Thank you. I appreciate your sharing and validating my feelings.
good luck mom :(
I went to see my folks today after caring for them for the last four years, was told by my father to "GET THE H OUT OF MY HOUSE AND NEVER COME BACK." I thought I was prepared for the worse, but that felt like a knife going into my gut.
Dear Whoareyou,
Based on your last exchange with your father, you have nothing to lose by asking your brother straight out what happened between the time he re-entered your dad's life and now. You may get a bunch of BS or you may get some valuable information.

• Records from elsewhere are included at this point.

-- ==== Sys2Proof/Machine/Dispatch.lean ====
section
/-! DEFINITION. The meaning of every command: one arm per constructor of Instr. -/

namespace Sys2Proof.Machine

def exec (i : Instr) (s : State) : Host.Outcome State Fault Refusal :=
  match i with
  | .coldReset cause => Sys2Proof.Machine.execColdReset cause s
  | .softReset w be => Sys2Proof.Machine.execSoftReset w be s
  | .startRequest w be => Sys2Proof.Machine.execStartRequest w be s
  | .quiesce w be => Sys2Proof.Machine.execQuiesce w be s
  | .leaveFaulted w be => Sys2Proof.Machine.execLeaveFaulted w be s
  | .faultedToConfig => Sys2Proof.Machine.execFaultedToConfig s
  | .syncUseSet w be => Sys2Proof.Machine.execSyncUseSet w be s
  | .syncUseClear w be => Sys2Proof.Machine.execSyncUseClear w be s
  | .sweepPeriod w be => Sys2Proof.Machine.execSweepPeriod w be s
  | .sweep w be => Sys2Proof.Machine.execSweep w be s
  | .attentionClear w be => Sys2Proof.Machine.execAttentionClear w be s
  | .noticeMaskWrite w be => Sys2Proof.Machine.execNoticeMaskWrite w be s
  | .registerWrite reg w be => Sys2Proof.Machine.execRegisterWrite reg w be s
  | .msTick => Sys2Proof.Machine.execMsTick s
  | .sweepTimerExpiry => Sys2Proof.Machine.execSweepTimerExpiry s
  | .sendEntry => Sys2Proof.Machine.execSendEntry s
  | .readCompletion tag status first data => Sys2Proof.Machine.execReadCompletion tag status first data s
  | .completionTimeout tag => Sys2Proof.Machine.execCompletionTimeout tag s
  | .pause n => Sys2Proof.Machine.execPause n s
  | .note n => Sys2Proof.Machine.execNote n s
  | .setup n => Sys2Proof.Machine.execSetup n s
  | .query n => Sys2Proof.Machine.execQuery n s
  | .awaitAttention n => Sys2Proof.Machine.execAwaitAttention n s
  | .press n => Sys2Proof.Machine.execPress n s
  | .tap n => Sys2Proof.Machine.execTap n s
  | .hold n => Sys2Proof.Machine.execHold n s
  | .lift n => Sys2Proof.Machine.execLift n s
  | .supply n => Sys2Proof.Machine.execSupply n s
  | .arm n => Sys2Proof.Machine.execArm n s
  | .collect n => Sys2Proof.Machine.execCollect n s
  | .barrier n => Sys2Proof.Machine.execBarrier n s
  | .retirement n => Sys2Proof.Machine.execRetirement n s
  | .discarded n => Sys2Proof.Machine.execDiscarded n s
  | .pauseExpiry n => Sys2Proof.Machine.execPauseExpiry n s
  | .breakBegin n => Sys2Proof.Machine.execBreakBegin n s
  | .bitError n => Sys2Proof.Machine.execBitError n s
  | .querySent n => Sys2Proof.Machine.execQuerySent n s
  | .answerStart n => Sys2Proof.Machine.execAnswerStart n s
  | .answerByte n => Sys2Proof.Machine.execAnswerByte n s
  | .gapTimeout n => Sys2Proof.Machine.execGapTimeout n s
  | .noAnswer n => Sys2Proof.Machine.execNoAnswer n s
  | .recoverEnd n => Sys2Proof.Machine.execRecoverEnd n s
  | .probeEdge n outside => Sys2Proof.Machine.execProbeEdge n outside s
  | .lineFaultEntry n => Sys2Proof.Machine.execLineFaultEntry n s
  | .lineFaultEnd n => Sys2Proof.Machine.execLineFaultEnd n s
  | .attentionRecognition n => Sys2Proof.Machine.execAttentionRecognition n s
  | .noAttention n => Sys2Proof.Machine.execNoAttention n s
  | .delayEnd n c => Sys2Proof.Machine.execDelayEnd n c s
  | .pressWidthEnd n c => Sys2Proof.Machine.execPressWidthEnd n c s
  | .tapOnEnd n c => Sys2Proof.Machine.execTapOnEnd n c s
  | .periodBoundary n c => Sys2Proof.Machine.execPeriodBoundary n c s
  | .firstEvaluation n => Sys2Proof.Machine.execFirstEvaluation n s
  | .seatChange n => Sys2Proof.Machine.execSeatChange n s
  | .inputChange input high => Sys2Proof.Machine.execInputChange input high s
  | .filterAcceptance f => Sys2Proof.Machine.execFilterAcceptance f s
  | .supplyGoodRise n => Sys2Proof.Machine.execSupplyGoodRise n s
  | .noSupplyGood n => Sys2Proof.Machine.execNoSupplyGood n s
  | .tripAccepted n => Sys2Proof.Machine.execTripAccepted n s
  | .lossOfSupplyGood n => Sys2Proof.Machine.execLossOfSupplyGood n s
  | .measuredEdge u => Sys2Proof.Machine.execMeasuredEdge u s
  | .windowExpiry u => Sys2Proof.Machine.execWindowExpiry u s
  | .gateEnd u => Sys2Proof.Machine.execGateEnd u s
  | .noUnit n => Sys2Proof.Machine.execNoUnit n s
  | .collectTimeout n => Sys2Proof.Machine.execCollectTimeout n s
  | .barrierTimeout n => Sys2Proof.Machine.execBarrierTimeout n s
  | .syncRise l => Sys2Proof.Machine.execSyncRise l s
  | .syncFall l => Sys2Proof.Machine.execSyncFall l s
  | .syncHoldEnd l => Sys2Proof.Machine.execSyncHoldEnd l s
  | .quiesceComplete => Sys2Proof.Machine.execQuiesceComplete s
  | .messageOffer => Sys2Proof.Machine.execMessageOffer s
  | .holdoffEnd => Sys2Proof.Machine.execHoldoffEnd s
  | .breakEnd n => Sys2Proof.Machine.execBreakEnd n s
  | .delimiterEnd n => Sys2Proof.Machine.execDelimiterEnd n s

end Sys2Proof.Machine
end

I am concerned about the POA. Do you think your brother is trying to get his hands on your parents' money? Was your brother estranged from his parents and now they've reconciled? Maybe your father has given your brother a very distorted impression of what's been going on in the house.

Keep your cool if you decide to contact your brother or it will dissolve into a worse situation. Just stick to the facts.

Try to take comfort in the fact that you've been doing the loving, decent thing for 4 years. I'm sorry for you and your children.
My heart hurts for you. Four years ago I heard my mom tell me and my son "you're no longer needed in my life", a lot less severe than what your dad said to you, but it still devastated me. I'd like to say you'll get over it but I don't think you will. No matter what brought this on, it still hurts. It just crushes your soul.
Is this something you could ever have expected your dad to do?